• Records shown

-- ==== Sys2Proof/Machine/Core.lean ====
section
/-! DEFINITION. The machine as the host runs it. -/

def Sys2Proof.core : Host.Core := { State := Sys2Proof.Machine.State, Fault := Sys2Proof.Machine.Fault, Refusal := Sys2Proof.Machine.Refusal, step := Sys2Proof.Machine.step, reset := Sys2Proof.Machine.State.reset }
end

• Directions for this task
Your task is to reproduce all the material exactly as it stands.

• Your response
-- ==== Sys2Proof/Machine/Core.lean ====
section
/-! DEFINITION. The machine as the host runs it. -/

def Sys2Proof.core : Host.Core := { State := Sys2Proof.Machine.State, Fault := Sys2Proof.Machine.Fault, Refusal := Sys2Proof.Machine.Refusal, step := Sys2Proof.Machine.step, reset := Sys2Proof.Machine.State.reset }
end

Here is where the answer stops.